WORK REQUEST: From the entries below, return exactly the lines beginning at the one that contains "structure Slot where" and ending at the one that contains "structure Transfer where", both of them included, and only those lines.
[[ DATASET EXTRACT, beginning ]]
-- ==== Sys2Proof/Machine/State.lean ====
section
/-! DEFINITION. The state of the machine: everything the spec gives it (10_state.md R20 to R43, 20_memory.md R50 to R53, 47_wire_commands.md R190), the events of the trace (R66), the inputs at its ports, the reasons a step can stop, and the state after reset (R43). -/

namespace Sys2Proof.Machine

/-- The hardware signals no error of any kind ("This driver has no explicit error type", R220; 93_implementation_defined.md part 1: `fault` is used nowhere), so there is no fault. -/
inductive Fault where
  deriving DecidableEq, Repr

/-- Why a step has no meaning. All but `notModelled` and the last three are the refusal reasons of 60_exceptions.md R223. Every one is SAFE: the run stops where the hardware would do something the spec declines to describe (R222). -/
inductive Refusal where
  /-- An instruction without a meaning; raised only by an arm of `exec`. Safe. -/
  | notModelled (mnemonic : String)
  /-- Host code 0x11 to 0x1F (R89); raised by `step`. Safe. -/
  | unknownOp
  /-- The instance does not exist (R224); raised at acceptance and by a wire transaction. Safe. -/
  | badInstance
  /-- `begin` has not run on the instance (R224); raised at acceptance. Safe. -/
  | notBegun
  /-- A request while the slot is Pending (R225); raised at acceptance. Safe. -/
  | opWhilePending
  /-- A request made from completion context (R226); raised at acceptance. Safe. -/
  | inCallback
  /-- A page operation with `len = 0` or `len > 256` (R146); raised at acceptance. Safe. -/
  | badLength
  /-- An asynchronous page operation with `cb = none` (R140); raised at acceptance. Safe. -/
  | nullCallback
  /-- The host touches the buffer of the exchange in flight (R227); raised by a host access. Safe. -/
  | bufferRace
  /-- Request bytes that are not in the model's layout (log 1); raised by `step`. Safe. -/
  | malformedRequest
  /-- A raw transaction put on a bus that an open transaction owns (R114, R182; log 17); raised by a wire command. Safe. -/
  | busOwned
  /-- A completion the engine cannot have raised (R175, R178; log 16); raised by `completion`. Safe. -/
  | completionNotEnabled
  deriving DecidableEq, Repr

/-- The level of a chip-select line (R26). -/
inductive Level where
  | asserted
  | deasserted
  deriving DecidableEq, Repr

/-- The state of the bus settings (R27). -/
inductive BusCfg where
  | unconfigured
  | ours
  | foreign
  deriving DecidableEq, Repr

/-- A byte-addressed memory: the bytes that differ from `Config.blank`, in strictly rising address order (log 9). -/
abbrev Memory := List Host.Cell

/-- The three identity bytes (R33), also the registers `ID[0..2]` (R21). -/
structure Ident where
  mfr : Byte
  dev1 : Byte
  dev2 : Byte
  deriving DecidableEq, Repr

/-- The frame registers `F[0..3]` (R21). -/
structure Frame where
  b0 : Byte
  b1 : Byte
  b2 : Byte
  b3 : Byte
  deriving DecidableEq, Repr

/-- A device's internal operation in progress (R190). Targets and sector and block numbers are those of the 24-bit wire address. -/
inductive Job where
  /-- bytes aimed at addresses, in the order sent (R203) -/
  | prog (writes : List (Nat × Byte))
  /-- the 4096-byte sector with this number (R207) -/
  | eraseSector (sector : Nat)
  /-- the 65536-byte block with this number (R208) -/
  | eraseBlock (block : Nat)
  /-- the whole array (R209) -/
  | eraseChip
  /-- a status write (R200) -/
  | writeSR (v : Byte)
  deriving DecidableEq, Repr

/-- The device on one instance's chip-select line (R190), with its parameters (R204, R206; log 6), the protection scheme it has if any (R65; log 43) and whether it is there at all (U11; log 30). -/
structure Device where
  present : Bool
  ident : Ident
  merge : ProgramMerge
  addrMap : AddrMap
  protection : Option Nat
  mem : Memory
  sr : Byte
  job : Option Job
  rxq : List Byte
  deriving DecidableEq, Repr

/-- A driver instance: its configuration (R23) and its two flags (R24, R25). -/
structure Inst where
  bus : Nat
  csId : Nat
  shared : Bool
  begun : Bool
  txnOpen : Bool
  deriving DecidableEq, Repr

/-- `slot.tag` (R28). -/
inductive SlotTag where
  | idle
  | pending
  deriving DecidableEq, Repr

/-- The asynchronous operation slot (R28). -/
structure Slot where
  tag : SlotTag
  owner : Option Nat
  cb : Option Callback
  ctx : Ctx
  deriving DecidableEq, Repr

/-- The transfer engine's record of the exchange in flight (R30): `(tx, rxp, n)` and the mark that it has been performed (R178). -/
structure Transfer where
  tx : Option Ptr
  rxp : Option Ptr
  n : Nat
  performed : Bool
  deriving DecidableEq, Repr

/-- `PHASE` (R22): idle, or the running operation and the number of its next step, counted from 0 in the expanded step list of `Programs.lean` (log 36). -/
inductive Phase where
  | idle
  | busy (op : HostOp) (step : Nat)
  deriving DecidableEq, Repr

/-- The step the completion handler takes next (R177). -/
inductive HandlerStep where
  | c1
  | c2
  | c3
  | c4
  deriving DecidableEq, Repr

/-- The request port's fields that no working register takes at entry, held while the operation runs (R36). -/
structure Held where
  status : Byte
  cb : Option Callback
  ctx : Ctx
  deriving DecidableEq, Repr

/-- What an operation returns (R91). -/
inductive RetVal where
  | nothing
  | byte (b : Byte)
  | bit (b : Bool)
  | bytes3 (id : Ident)
  deriving DecidableEq, Repr

/-- The events of the trace (R13, R66). -/
inductive Event where
  /-- `CFG(i)` -/
  | cfg (i : Nat)
  /-- `CS(i, lvl)` -/
  | cs (i : Nat) (lvl : Level)
  /-- `X(tx, rx)`; `tx = none` is the placeholder -/
  | x (tx : Option (List Byte)) (rx : List Byte)
  /-- `XA(tx, rxp, n)` -/
  | xa (tx rxp : Option Ptr) (n : Nat)
  /-- `XP(txbytes, rxbytes)` (R178) -/
  | xp (tx rx : List Byte)
  /-- `DUS(t)` -/
  | dus (t : Nat)
  /-- `SETTLE`, the delay `T_SETTLE` its argument (R270) -/
  | settle (t : Nat)
  /-- `SMS(t)` -/
  | sms (t : Nat)
  /-- `CB(cb, ctx)` -/
  | cb (f : Option Callback) (x : Ctx)
  /-- `RET(op, v)` -/
  | ret (op : HostOp) (v : RetVal)
  /-- `FIN(i)` (R195) -/
  | fin (i : Nat)
  /-- a raw transaction `<i: sent / received>` from outside (log 17) -/
  | wire (i : Nat) (mosi miso : List Byte)
  /-- a reset of the sequencer (log 31) -/
  | reset
  deriving DecidableEq, Repr

/-- A move of an agent outside the execution unit (R20). -/
inductive EnvMove where
  /-- the device of instance `i` finishes its internal job (R195) -/
  | finish (i : Nat)
  /-- the transfer engine performs the exchange in flight (R178) -/
  | perform
  /-- a foreign bus master changes the bus settings (R27) -/
  | foreign
  deriving DecidableEq, Repr

/-- What happens next at the machine's ports, or which agent moves (log 12). -/
inductive Input where
  /-- an instruction arrives: a host request, the engine's completion, or a raw wire transaction -/
  | packet (p : Packet)
  /-- another agent moves -/
  | env (e : EnvMove)
  /-- the execution unit takes at most `n` atomic steps before the next input -/
  | run (n : Nat)
  /-- the host reads `n` bytes of its buffer memory (R227) -/
  | hostRead (p : Ptr) (n : Nat)
  /-- the host writes bytes of its buffer memory (R227) -/
  | hostWrite (p : Ptr) (bytes : List Byte)
  /-- the sequencer is reset (R250, R251) -/
  | reset
  deriving DecidableEq, Repr

/-- The state of the machine. -/
structure State where
  /-- `CUR` (R21) -/
  cur : Nat
  /-- `F[0..3]` (R21) -/
  f : Frame
  /-- `ADDR` (R21) -/
  addr : Addr
  /-- `PTR` (R21) -/
  ptr : Ptr
  /-- `REM` (R21) -/
  rem : Len
  /-- `CNT` (R21) -/
  cnt : Len
  /-- `ST` (R21) -/
  st : Byte
  /-- `ID[0..2]` (R21) -/
  ident : Ident
  /-- the request port's held fields (R36) -/
  held : Held
  /-- `PHASE` (R22) -/
  phase : Phase
  /-- the completion handler's position (R177, R233); `none` is caller context -/
  handler : Option HandlerStep
  /-- `inst[0 .. N_INST-1]` (R23 to R25) -/
  insts : List Inst
  /-- the chip-select identifiers `c` with `cs[c] = Asserted`, rising (R26) -/
  csAsserted : List Nat
  /-- `bus_cfg` (R27) -/
  busCfg : BusCfg
  /-- the asynchronous operation slot (R28) -/
  slot : Slot
  /-- `eng` (R30) -/
  eng : Option Transfer
  /-- the device of each instance (R190) -/
  devs : List Device
  /-- host buffer memory (R53) -/
  ram : Memory
  /-- the trace, oldest event first (R66); the model's record -/
  trace : List Event
  /-- how many free values have been drawn (log 7); the model's own -/
  draws : Nat
  /-- what happens next (log 12); the model's own -/
  inputs : List Input
  deriving DecidableEq, Repr

/-- An instance as constructed: not begun, no transaction open (R43). -/
def Inst.fresh (bus csId : Nat) (shared : Bool) : Inst :=
  { bus := bus, csId := csId, shared := shared, begun := false, txnOpen := false }

/-- The reference part (R33), idle and erased; DESIGN CHOICE for the state the spec leaves to each test (log 5, log 6, log 43). -/
def Device.reference : Device :=
  { present := true
    ident := { mfr := Config.sigMfr, dev1 := Config.sigDev1, dev2 := Config.sigDev2 }
    merge := .and, addrMap := .undefined, protection := none, mem := [], sr := 0, job := none, rxq := [] }

/-- The sequencer right after reset beside given instances, devices and host memory (R43, R250, R251): a reset changes neither the devices nor the host's memory. The working registers are 0 (DESIGN CHOICE, log 4). -/
def State.resetWith (insts : List Inst) (devs : List Device) (ram : Memory) : State :=
  { cur := 0, f := ⟨0, 0, 0, 0⟩, addr := 0, ptr := 0, rem := 0, cnt := 0, st := 0, ident := ⟨0, 0, 0⟩
    held := { status := 0, cb := none, ctx := 0 }
    phase := .idle, handler := none
    insts := insts.map fun x => { x with begun := false, txnOpen := false }
    csAsserted := [], busCfg := .unconfigured
    slot := { tag := .idle, owner := none, cb := none, ctx := 0 }, eng := none
    devs := devs, ram := ram, trace := [], draws := 0, inputs := [] }

/-- The machine right after reset (R43), with one instance on a dedicated bus (DESIGN CHOICE, log 3) and the reference part (log 5). -/
def State.reset : State := State.resetWith [Inst.fresh 0 0 false] [Device.reference] []

end Sys2Proof.Machine
end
[[ DATASET EXTRACT, end ]]
YOUR RESPONSE:
structure Slot where
  tag : SlotTag
  owner : Option Nat
  cb : Option Callback
  ctx : Ctx
  deriving DecidableEq, Repr

/-- The transfer engine's record of the exchange in flight (R30): `(tx, rxp, n)` and the mark that it has been performed (R178). -/
structure Transfer where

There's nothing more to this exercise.